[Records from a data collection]
---

-- ==== Sys2Proof/Machine/PackageState.lean ====
section
/-! DEFINITION. What the holders, the dies and the package hold (10 to 19). -/

namespace Sys2Proof.Machine

/-- What holds a region (R9, R277, R418). -/
inductive HolderKind where
  | callee | member | task | named
deriving DecidableEq, Repr, Inhabited

/-- Where a holder stands: waiting in a placement queue, its image streaming in, placed, its state in its save areas
(R341), its image in frames waiting for an event (racked) or for a command (parked) (R342, R419, R431), ready for placement
(R343), on cells and being restored (R425), a checkpoint (R363), or an idle residency (R24). -/
inductive Life where
  | queued | loading | placed | folded | racked | ready | restoring | parked | checkpoint | resident
deriving DecidableEq, Repr, Inhabited

/-- What a holder is and where it is (R122 to R125, R335, R338, R342). -/
structure HolderId where
  inst : Nat := 0
  pid : Nat := 0
  kind : HolderKind := .callee
  /-- GANG, or 0xFFFF_FFFF (R123). -/
  gang : Nat := 0xFFFFFFFF
  mem : Nat := 63
  /-- CALLER, or 0xFFFF_FFFF (R123). -/
  parent : Nat := 0xFFFFFFFF
  callerPort : Nat := 0
  dieMask : Nat := 15
  die : Nat := 0
  col : Nat := 0
  row : Nat := 0
  w : Nat := 1
  h : Nat := 1
  cls : Nat := 0
  mode : W64 := 0x29AE
  pseq : Nat := 0
  life : Life := .placed
deriving DecidableEq, Repr, Inhabited

/-- What a holder was placed from (R335, R384, R277): Function Table entry fields, TCB, residency name. -/
structure HolderFn where
  fidx : Nat := 0
  nargs : Nat := 0
  nres : Nat := 0
  keepsp : Bool := false
  digest : BitVec 384 := 0
  /-- IMG of the Shape Cache entry, and the die whose Shape Cache holds it (R336). -/
  image : Nat := 0
  cacheDie : Nat := 0
  /-- Its entry has been found: the image streams, and counts in USE. -/
  found : Bool := false
  /-- The entry in whose USE its load counts, by index. -/
  entry : Option Nat := none
  args : List W64 := []
  tcb : Nat := 0
  rname : Nat := 0
  /-- The holder whose region it is folded into (R341). -/
  foldedOn : Option Nat := none
  /-- The queue and packet that placed it (R277, R280), as (die, QID, packet index). -/
  packet : Option (Nat × Nat × Nat) := none
deriving DecidableEq, Repr, Inhabited

/-- The image of a holder that holds no cells: its frames (R424) and the scratchpad bytes and marks it carries (R423). -/
structure Saved where
  frames : List Nat := []
  scratch : List (Nat × Byte) := []
  poison : List Nat := []
  /-- Frames of a fold that did not fit the save areas (R341). -/
  foldFrames : List Nat := []
  /-- The faulting address a checkpoint waits for (R363). -/
  fault : Option Nat := none
  /-- The port of the RECVW that the thread waited at when it was racked (R252, R343). -/
  recvw : Option Nat := none
deriving DecidableEq, Repr, Inhabited

/-- Progress of an event that takes more than one step at a holder: a drain (R420), with the cycle of the last DMK. -/
structure EventSt where
  draining : Bool := false
  /-- What follows the drain: a RACK command on a die, or a checkpoint. -/
  rackBy : Option Nat := none
  dmkAt : Option Nat := none
  ropen : Bool := false
  rollbacks : Nat := 0
  /-- A region error waits for its rollback (R428). -/
  rollDue : Bool := false
  /-- The parity sweep of R155 has found an error. -/
  parity : Bool := false
  /-- Successor entries that an ending task has released (R385). -/
  released : Nat := 0
deriving DecidableEq, Repr, Inhabited

/-- A holder of a region (R9): its record, its thread, its interfaces and its datapath. -/
structure Holder where
  id : HolderId := {}
  fn : HolderFn := {}
  th : Thread := {}
  ports : List Port := List.replicate 16 {}
  recvs : List Recv := []
  oflow : List Msg := []
  ovfl : Bool := false
  /-- (BASE, NB) in 64 KiB units (R370). -/
  regions : List (Nat × Nat) := []
  eps : List Ep := []
  dp : Datapath := {}
  saved : Saved := {}
  ev : EventSt := {}
deriving DecidableEq, Repr, Inhabited

/-- An agent of R296. -/
inductive Agent where
  | holder (inst : Nat)
  | packet (d qid idx : Nat)
  | host
deriving DecidableEq, Repr, Inhabited

/-- The classes of R296. -/
inductive PathClass where
  | ct | fs | bk | mw | hx | mg
deriving DecidableEq, Repr, Inhabited

/-- The functions of an atomic (R301, R238). -/
inductive AtomicOp where
  | store | add | smin | smax | umin | umax | xchg | cas (cmp : Nat) | fadd (flush : Bool)
deriving DecidableEq, Repr, Inhabited

/-- Where the old value of a performed atomic goes: nowhere, to a waiting thread, or to a lane of a reorder entry of an MU
port (R238, R240). -/
inductive RetTo where
  | none
  | thread
  | lane (cell port entry lane : Nat)
deriving DecidableEq, Repr, Inhabited

/-- A store to a chain line or to a Cellar line that has issued and is not yet done or durable (R313, R323): an address
(physical, or offset in chain `ch`), the bytes, their mask and the poison of their words, with version once the head has
taken it. -/
structure Pending where
  id : Nat := 0
  die : Nat := 0
  agent : Agent := .host
  /-- The process whose translation it was made with (R358). -/
  pid : Nat := 0
  cls : PathClass := .ct
  epoch : Nat := 0
  ch : Option Nat := none
  /-- The 64-byte line: physical address, or offset in the chain, of its first byte. -/
  line : Nat := 0
  /-- For each byte of the line, whether it is written. -/
  mask : BitVec 64 := 0
  val : Line := 0
  psn : BitVec 16 := 0
  op : AtomicOp := .store
  /-- Byte offset and width of an atomic's word. -/
  off : Nat := 0
  width : Nat := 4
  ret : RetTo := .none
  /-- The version the head gave (R313), and the word an atomic found. -/
  ver : Option Nat := none
  old : Nat := 0
  /-- The atomic met a poisoned word (R307). -/
  bad : Bool := false
  /-- The virtual address of its line (R303), when its agent used one. -/
  va : Nat := 0
  /-- The handle of the copy it belongs to, while that copy is BUSY (R298). -/
  copy : Option Nat := none
  /-- The gang of its agent, or of the member whose callee it is (R280). -/
  gang : Nat := 0xFFFFFFFF
  /-- Its head has been dropped: it is sent again, in the issue order of its buffer (R318). -/
  again : Bool := false
  /-- The OUT endpoint that it belongs to, with the place of its line, until its path accepts it (R416). -/
  pos : Option (Nat × Nat) := none
  /-- It belongs to a guaranteed binding; the cycle when it issued, and whether its packet has taken the escape channel (R261). -/
  g : Bool := false
  at_ : Nat := 0
  escaped : Bool := false
deriving DecidableEq, Repr, Inhabited

/-- A write of a holder that a read of the same holder on another path may still miss (R297, R299): the line, in a scratchpad or not, the
bytes written, what stood there, its virtual address where it has one, whether its phase still runs or which copy it belongs to while that
is BUSY (R298), the classes whose reads no longer miss it, and those of which only the reads of a later phase or copy do not. -/
structure Unfenced where
  inst : Nat := 0
  cls : PathClass := .ct
  scr : Bool := false
  line : Nat := 0
  mask : BitVec 64 := 0
  old : Line := 0
  psn : BitVec 16 := 0
  va : Option Nat := none
  live : Bool := false
  copy : Option Nat := none
  seen : List PathClass := []
  soon : List PathClass := []
deriving DecidableEq, Repr, Inhabited

/-- A dirty-table entry (R312). -/
structure Dirty where
  line : Nat := 0
  ver : Nat := 0
  val : Line := 0
  psn : BitVec 16 := 0
deriving DecidableEq, Repr, Inhabited

/-- A forward or an acknowledgement between two links (R313). -/
structure ChainMsg where
  line : Nat := 0
  ver : Nat := 0
  val : Line := 0
  psn : BitVec 16 := 0
deriving DecidableEq, Repr, Inhabited

/-- The states of a chain (R309). -/
inductive ChainState where
  | free | active | stalled | relink | catchup | orphan
deriving DecidableEq, Repr, Inhabited

/-- One link of a chain: die, physical base, dirty table, lines forwarded to it, and acknowledgements on their way to it
(R309, R312, R313). -/
structure ChainLink where
  die : Nat := 0
  pb : Nat := 0
  dirty : List Dirty := []
  fwd : List ChainMsg := []
  acks : List Nat := []
  failed : Bool := false
deriving DecidableEq, Repr, Inhabited

/-- A Chain Table entry (R309). -/
structure Chain where
  st : ChainState := .free
  cellar : Bool := false
  links : List ChainLink := []
  np : Nat := 0
  owner : Nat := 0
  epoch : BitVec 32 := 0
  seq : Nat := 0
  /-- A link being added, and the lines copied to it (R318). -/
  cand : Option ChainLink := none
  prog : Nat := 0
  /-- A CHDROP is under way: its lines are being forwarded again (R318). -/
  moving : Bool := false
  /-- A CHFREE of this holder is draining the chain (R322). -/
  closing : Option Nat := none
deriving DecidableEq, Repr, Inhabited

/-- An Area Table entry (R333). -/
structure AreaEnt where
  st : Nat := 0
  cond : Nat := 0
  org : Bool := false
  fold : Bool := false
  pid : Nat := 0
  owner : Nat := 0
deriving DecidableEq, Repr, Inhabited

/-- A Shape Cache entry (R336). -/
structure ShapeEnt where
  valid : Bool := true
  pid : Nat := 0
  cls : Nat := 0
  digest : BitVec 384 := 0
  img : Nat := 0
  sptop : Nat := 0
  use : BitVec 8 := 0
  last : BitVec 32 := 0
  /-- The endpoint records the mapping engine keeps for the graph (R112, R415). -/
  eps : List EpRec := []
deriving DecidableEq, Repr, Inhabited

---

EXERCISE DETAILS:
Beginning of the records through the line with "inductive Life where": return that span exactly and stop there.

RESPONSE:
-- ==== Sys2Proof/Machine/PackageState.lean ====
section
/-! DEFINITION. What the holders, the dies and the package hold (10 to 19). -/

namespace Sys2Proof.Machine

/-- What holds a region (R9, R277, R418). -/
inductive HolderKind where
  | callee | member | task | named
deriving DecidableEq, Repr, Inhabited

/-- Where a holder stands: waiting in a placement queue, its image streaming in, placed, its state in its save areas
(R341), its image in frames waiting for an event (racked) or for a command (parked) (R342, R419, R431), ready for placement
(R343), on cells and being restored (R425), a checkpoint (R363), or an idle residency (R24). -/
inductive Life where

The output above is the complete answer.